Vehicles are more than products. They represent who we are. They are works of art, fun, power and access. The Detroit Auto Show focuses on the automotive business. The Los Angeles Auto Show focuses on automotive green technologies. The SEMA Show showcases, celebrates and focuses on the automotive enthusiast lifestyle and the future of customization.

SN: We’ve heard the term “scenario planning” in conjunction with new technologies and business planning. What is scenario planning and how can SEMA help with it?

SEMA News, April 2009, Don’t Waste This Crisis
SEMA Vice President of Vehicle Technology John Waraniak details where the automotive industry appears to be headed as well as four megatrends impacting the future of the specialty-equipment market and what SEMA is doing to help its members ready themselves for the coming opportunities.

JW: Scenario planning is the bridge between strategic thinking and business plans. It is a critical step toward developing an adaptive set of actions that can allow your organization to survive and even grow in nearly any future market environment. Scenario planning can give your company a competitive advantage as the auto industry struggles with overcapacity, increasing market complexity and ongoing uncertainty.

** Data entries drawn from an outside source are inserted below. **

/-! ### Queues, waits and reels -/

/-- vqpush appends the elements 0 to vl − 1 of vs where they fit, and vqpop removes the vl oldest elements into vd where the queue has
them with vd's tag; each first commits the strip, and delivers status code 0 with the queue's new count, for vqpop also the first
mark's place; a vqpop with code 0 acquires. At vl 0 they move nothing; an empty or wrongly tagged queue gives codes 1 (deadline 0) and
4. vqcnt reads count and tag at any Lown. Nothing else changes but vsta. While the strand fires an actor of a Flaset image, the name of
a queue is a channel: the transfers move its tokens at once and count them, and one beyond the rate, against the direction, or
a push of another type goes back to the schedule with nothing moved (R182 to R185, R230, R262, R380; counts of 2^16 tokens and more are
free, log 32). -/
def Obligations.QueueTransfersComplete : Prop :=  ∀ (q : BitVec 3) (r rs1 rd : BitVec 5) (s : State),
    let h := s.hart
    let t := h.tag r
    let v := h.queue q.toNat
    let u := s.committed
    let push := Instr.vqpush q r rs1 rd
    let pop := Instr.vqpop q r rs1 rd
    s.calm = true →
    (∀ c, h.conduit q.toNat = some c →
      let ts := channelTokens s c.chan
      let n := ts.length
      let broken := s.completes { h with
        firing := h.firing.map fun f => { f with broken := some q.toNat }, npc := (h.firing.map (·.home)).getD h.npc }
      n + h.vl < 2 ^ 16 →
      ((h.mode = .user ∨ h.claimed = true) →
        exec (.vqcnt q rd) s = .next (s.completes (h.wx rd (BitVec.ofNat 64 (n + 65536 * c.ty.code))))) ∧
      (h.mayVector = true → h.unchained = true → t ≠ .none → h.fits [t] = true →
        (h.vl = 0 → exec push s = .next (s.completes { h.wx rd (status 0 n) with vsta := 0 }) ∧
          exec pop s = .next (s.acquired.completes { h.wx rd (status 0 n) with vsta := 0 })) ∧
        (0 < h.vl → (c.input = true ∨ c.ty ≠ t ∨ c.rate < c.moved + h.vl) → exec push s = .next broken) ∧
        (0 < h.vl → (c.input = false ∨ c.rate < c.moved + h.vl) → exec pop s = .next broken) ∧
        (0 < h.vl → c.moved + h.vl ≤ c.rate →
          (c.input = false → c.ty = t →
            exec push s = .next ((putTokens c.chan (ts ++ (rangeFrom 0 h.vl).map fun e => BitVec.ofNat 64 (h.elem r t.width e)) u).completes
              { (u.hart.moves q.toNat h.vl).wx rd (status 0 (n + h.vl)) with vsta := 0 })) ∧
          (c.input = true → c.ty ≠ t → exec pop s = .next (s.completes { h.wx rd (status 4 c.ty.code) with vsta := 0 })) ∧
          (c.input = true → c.ty = t →
            ∃ k, exec pop s = .next ((putTokens c.chan (ts.drop h.vl) u.acquired).completes k) ∧
              k = { (u.hart.moves q.toNat h.vl).wx rd (status 0 (n - h.vl)) with v := k.v, vsta := 0 } ∧
              (∀ p, p ≠ r → k.v.get p.toFin = h.v.get p.toFin) ∧
              { h with vsta := 0 }.delivered k r t (fun e => decide (e < h.vl)) fun e => (nth ts e 0#64).toNat)))) ∧
    (h.conduit q.toNat = none →
    ((h.mode = .user ∨ h.claimed = true) → exec (.vqcnt q rd) s = .next (s.completes (h.wx rd v.countWord))) ∧
    (h.mayVector = true → h.unchained = true → t ≠ .none → h.fits [t] = true →
      (h.vl = 0 → exec push s = .next (s.completes { h.wx rd (status 0 v.elems.length) with vsta := 0 }) ∧
        exec pop s = .next (s.acquired.completes { h.wx rd (status 0 v.elems.length) with vsta := 0 })) ∧
      (0 < h.vl → v.fits t h.vl = true →
        let es := (rangeFrom 0 h.vl).map fun e => (BitVec.ofNat 64 (h.elem r t.width e), false)
        exec push s = .next (u.completes
          { (u.hart.putQueue q.toNat (v.push t es)).wx rd (status 0 (v.elems.length + h.vl)) with vsta := 0 })) ∧
      (v.fits t h.vl = false → h.rx rs1 = 0#64 → 0 < h.vl →
        exec push s = .next (s.completes { h.wx rd (status 1 v.elems.length) with vsta := 0 })) ∧
      (0 < h.vl → h.vl ≤ v.elems.length → v.tag = t →
        let es := v.elems.take h.vl
        let mark := if (firstMark es).2 then 2 ^ 16 + 2 ^ 17 * (firstMark es).1 else 0
        ∃ k, exec pop s = .next (u.acquired.completes k) ∧
          k = { u.hart.wx rd (status 0 (v.elems.length - h.vl + mark)) with v := k.v, q := k.q, vsta := 0 } ∧
          (∀ p, p ≠ r → k.v.get p.toFin = h.v.get p.toFin) ∧
          (∀ p : BitVec 3, k.queue p.toNat = if p = q then { v with elems := v.elems.drop h.vl } else h.queue p.toNat) ∧
          { h with vsta := 0 }.delivered k r t (fun e => decide (e < h.vl)) fun e => (nth es e (0#64, false)).1.toNat) ∧
      (0 < h.vl → h.vl ≤ v.elems.length → v.tag ≠ t →
        exec pop s = .next (s.completes { h.wx rd (status 4 v.tag.code) with vsta := 0 })) ∧
      (v.elems.length < h.vl → h.rx rs1 = 0#64 →
        exec pop s = .next (s.completes { h.wx rd (status 1 v.elems.length) with vsta := 0 }))))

The purpose of scenario planning is to describe what potential futures may occur. The result is a comprehensive set of scenarios or possible futures that provide a framework for understanding the challenges and opportunities that are coming down the road as well as an increased awareness and a knowledge base for determining how to deal with each of the scenarios. Think of scenario planning as both a business planning dashboard for monitoring what’s currently happening as well as an organizational compass to determine which direction to drive your company. Let me give you an example.

One of the biggest challenges facing automakers today is that the global automotive OEM industry is way too fat. It has the capacity to build 94 million vehicles a year, which is 34 million more vehicles than consumers want to buy and equivalent to nearly 100 assembly plants too many. With the U.S. market bouncing around 10–11 million vehicles this year and 12–14 million for the next few years, that creates a lot of uncertainty and risk that scenario planning can help manage.

Managing risk and uncertainty does not mean making your organization more risk averse by simply reducing your forecasts by a random 20% over your competition. Scenario planning enhances coordination, communication and collaboration across an organization. It helps you better understand industry and market dynamics as well as your competitive strategies and positioning. Most importantly, it helps you create or seize opportunities that your competitors either don’t see or don’t have the capabilities to capitalize on.

It’s interesting to note that 65% of executives believe that their companies are high performers when actually only 5% to 20% are top performers. A recent survey also indicated that 88% of organizational missteps are controllable and only 12% are uncontrollable. Scenario planning is a powerful tool to help SEMA companies control what they can and react quickly to what they cannot. Scenario planning cannot predict the future, but it certainly can help shape it.